Il secondo sciatore, il 38enne, è stato individuato con l'Artva e tramite i sondaggi sotto due metri di neve. Riportato in superficie, il personale medico ha subito iniziato le manovre di rianimazione. Imbarcato poi da Falco e stato trasportato a Mestre.

 

E' stata più difficile l'individuazione di De Nardi: i segnali Artva indicavano un punto, ma le sonde non riuscivano a raggiungere la scialpinista in quanto si trovava a oltre tre metri di profondità.

 

Anche il cane di un'unità cinofila ha poi iniziato a scavare, così i soccorritori si sono concentrati in quel luogo e hanno abbassato il livello della massa nevosa finché il sondaggio ha rivelato finalmente l'esatta posizione della 40enne di Conegliano (Treviso).
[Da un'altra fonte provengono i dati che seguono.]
-- ==== Sys2Proof/Tests/Slice0.lean ====
section
/-! SUPPORT. The model's own tests, from the vectors and examples of spec/ (95_test_vectors.md unless said
otherwise), and for every statement with hypotheses a state and operands that meet them, clause by clause. -/

namespace Sys2Proof.Tests

open Sys2Proof.Machine

/-! Small instances and states -/

/-- `n` cells of value 0, as the host has written them (R292). -/
def zeros (w n : Nat) : Memory w := (List.range n).map fun a => (a, 0)

/-- Cells with the given values from address 0 on. -/
def cells {w : Nat} (l : List (BitVec w)) : Memory w := l.zipIdx.map fun x => (x.2, x.1)

/-- An instance of 8 bytes, 8 slots, 8 words, 2 frames. -/
def tiny : Params := { bufBytes := 8, docSlots := 8, gtSteps := 8, loopDepth := 2 }

/-- `tiny` after `BS_INIT 8, 0, 0` with BUF and DOC zeroed and the given GT. -/
def idle (gt : List Wide) : State :=
  { State.resetWith tiny with
    status := { Status.reset with inited := true }, cap := 8, buf := zeros 8 8, doc := zeros 64 8, gt := cells gt }

/-- A codec run of direction `d` at GPC = 0 over the given DOC and first bytes of BUF. -/
def running (d : Dir) (doc : List Cell64) (buf : List Byte) (gt : List Wide) : State :=
  { idle gt with
    run := some d, doc := cells (doc ++ List.replicate (8 - doc.length) 0),
    buf := cells (buf ++ List.replicate (8 - buf.length) 0) }

/-- What a step left. -/
def got (o : Host.Outcome State Fault Refusal) (f : State → Bool) : Bool :=
  match o with
  | .next t => f t
  | .fault _ => false
  | .refused _ => false

/-- A command ended with this code and this sub-cause of STATUS. -/
def ended (rc : Byte) (sub : BitVec 4) (t : State) : Bool :=
  t.rc = rc && t.status.code = rc && t.status.sub = sub && t.status.fault = (rc != 0)

/-! WellFormed refuses an ill-formed term of each check (R93 (d), R103 (e) to (l)) -/

theorem test_wf_write_width : (Instr.bsWriteBits 0 33).wf = false := by decide
theorem test_wf_read_width : (Instr.bsReadBits 33).wf = false := by decide
theorem test_wf_choice_count : (Instr.gwChoice 0).wf = false := by decide
theorem test_wf_list_body_n : (Instr.gwListN 0 1 0 0 0).wf = false := by decide
theorem test_wf_list_max_n : (Instr.gwListN 0 256 1 0 0).wf = false := by decide
theorem test_wf_list_body_v : (Instr.gwListV 0 1 0 0 0).wf = false := by decide
theorem test_wf_enum_count : (Instr.gwEnum 0 0).wf = false := by decide
theorem test_wf_nbit_order : (Instr.gwNbit 0 2 1).wf = false := by decide
theorem test_wf_nbit_range : (Instr.gwNbit 0 0 256).wf = false := by decide
theorem test_wf_varuint_zero : (Instr.gwVaruint 0 0).wf = false := by decide
theorem test_wf_varuint_bits : (Instr.gwVaruint 0 65).wf = false := by decide
theorem test_wf_string_zero_n : (Instr.gwStringN 0 1 0).wf = false := by decide
theorem test_wf_string_width_n : (Instr.gwStringN 0 1 9).wf = false := by decide
theorem test_wf_string_cap_n : (Instr.gwStringN 0 256 8).wf = false := by decide
theorem test_wf_string_zero_v : (Instr.gwStringV 0 1 0).wf = false := by decide
theorem test_wf_string_width_v : (Instr.gwStringV 0 1 9).wf = false := by decide
theorem test_wf_bytes_cap : (Instr.gwBytesN 0 256).wf = false := by decide

/-! Decoding: words written out from the encodings R90 to R92 and R100 to R102, one for every constructor (P1 to
P5b hold most of them) -/

theorem test_decode_bs_init : decodeCommand 0x01000000000000070000002000000004 = .ok (.bsInit 4 0x20 7) := by decide
theorem test_decode_bs_write_bits :
    decodeCommand 0x020000000000000000000009000001FF = .ok (.bsWriteBits 0x1FF 9) := by decide
theorem test_decode_bs_read_bits :
    decodeCommand 0x03000000000000000000001400000000 = .ok (.bsReadBits 20) := by decide
theorem test_decode_bs_get_length : decodeCommand 0x04000000000000000000000000000000 = .ok .bsGetLength := by decide
theorem test_decode_bs_set_limit :
    decodeCommand 0x05000000000000000000000000000029 = .ok (.bsSetLimit 41) := by decide
theorem test_decode_fr_write_header :
    decodeCommand 0x10000000000000000000123400000021 = .ok (.frWriteHeader 33 0x1234) := by decide
theorem test_decode_fr_read_header :
    decodeCommand 0x11000000000000000000ABCD00000000 = .ok (.frReadHeader 0xABCD) := by decide
theorem test_decode_cd_encode : decodeCommand 0x20000000000000000000000000000009 = .ok (.cdEncode 9) := by decide
theorem test_decode_cd_decode : decodeCommand 0x21000000000000000000000000000000 = .ok (.cdDecode 0) := by decide
theorem test_decode_end : decodeDescriptor 0x01000000000000000000000000000000 = .ok .gwEnd := by decide
theorem test_decode_fail :
    decodeDescriptor 0x02000000000000040000000000000000 = .ok (.gwFail .invalidVariant) := by decide
theorem test_decode_pres : decodeDescriptor 0x03000000000B00010000000000000000 = .ok (.gwPres 11 1) := by decide
theorem test_decode_choice : decodeDescriptor 0x04000000000000020000000000000000 = .ok (.gwChoice 2) := by decide
theorem test_decode_alt : decodeDescriptor 0x05000000000100070000000000000000 = .ok (.gwAlt 1 7) := by decide
theorem test_decode_list_n :
    decodeDescriptor 0x06000000000000030004000100050000 = .ok (.gwListN 0 3 4 1 5) := by decide
theorem test_decode_list_v :
    decodeDescriptor 0x06100000000000030004000100050000 = .ok (.gwListV 0 3 4 1 5) := by decide
theorem test_decode_lend : decodeDescriptor 0x07000000000000000000000000000000 = .ok .gwLend := by decide
theorem test_decode_enum : decodeDescriptor 0x10000000001000020000000000000000 = .ok (.gwEnum 16 2) := by decide
theorem test_decode_nbit : decodeDescriptor 0x11000000000500010014000000000000 = .ok (.gwNbit 5 1 20) := by decide
theorem test_decode_varuint : decodeDescriptor 0x12000000000A00400000000000000000 = .ok (.gwVaruint 10 64) := by decide
theorem test_decode_string_n :
    decodeDescriptor 0x13000700000C00140000000000000000 = .ok (.gwStringN 12 20 7) := by decide
theorem test_decode_string_v :
    decodeDescriptor 0x13100800000000140000000000000000 = .ok (.gwStringV 0 20 8) := by decide
theorem test_decode_bytes_n : decodeDescriptor 0x14000000000100080000000000000000 = .ok (.gwBytesN 1 8) := by decide
theorem test_decode_bytes_v : decodeDescriptor 0x14100000000100080000000000000000 = .ok (.gwBytesV 1 8) := by decide
/-- The all-zero word is neither a command nor a descriptor (R91, R101). -/
theorem test_decode_zero :
    decodeCommand 0 = .error .unknownOpcode ∧ decodeDescriptor 0 = .error .unknownKind := by decide
/-- A word of the opcode table is read by the format it is legal in, the four that both formats allow as
descriptors (log 5). -/
theorem test_decode_table_word :
    decodeTableWord 128 0x04000000000000000000000000000000 = some .bsGetLength ∧
      decodeTableWord 128 0x01000000000000000000000000000000 = some .gwEnd := by decide

/-! `cl2` at the values R12 lists -/

theorem test_cl2 :
    [1, 2, 3, 4, 5, 8, 9, 16, 17, 32, 33, 64, 65, 128, 129, 256, 257, 65535, 65536].map cl2 =
      [0, 1, 2, 2, 3, 3, 4, 4, 5, 5, 6, 6, 7, 7, 8, 8, 9, 16, 16] := by decide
E' stata trasportata all'ospedale in gravissime condizioni. Nonostante gli sforzi, De Nardi è però morta.

 

Una giornata complessa per i soccorritori in montagna. Due le valanghe che si sono staccate in Trentino (Qui articolo). Due scialpinisti sono stati salvati sul Monte Oscivartnel gruppo del Lagorai in val dei Mocheni (Qui articolo). Entrambi nati a Trento, gli sportivi si trovavano in un gruppo di 12 persone quando, appena iniziata la discesa a una quota di 2000 metri sono stati travolti da una valanga che li ha trascinati verso valle per circa duecento metri. Sono usciti autonomamente dalla massa nevosa ma hanno riportato entrambi vari traumi e sono stati condotti all'ospedale Santa Chiara di Trento.

 

Momenti di tensione anche in val di Fiemme, quando c'è stato un distacco che ha raggiunto la pista Tresca del comprensorio sciistico Latemar a Pampeago. A provocare la valanga sembra sia stato il passaggio di alcuni sciatori fuoripista nonostante il divieto (Qui articolo). A entrare in azione sono state le stazioni del soccorso alpino di Fiemme e di Moena, che assieme alla Polizia di stato sono giunte sul posto con le unità cinofile. Presenti anche il personale degli impianti, del soccorso piste della Polizia di Stato, i vigili del fuoco e i carabinieri. Fortunatamente è stato escluso il coinvolgimento di persone.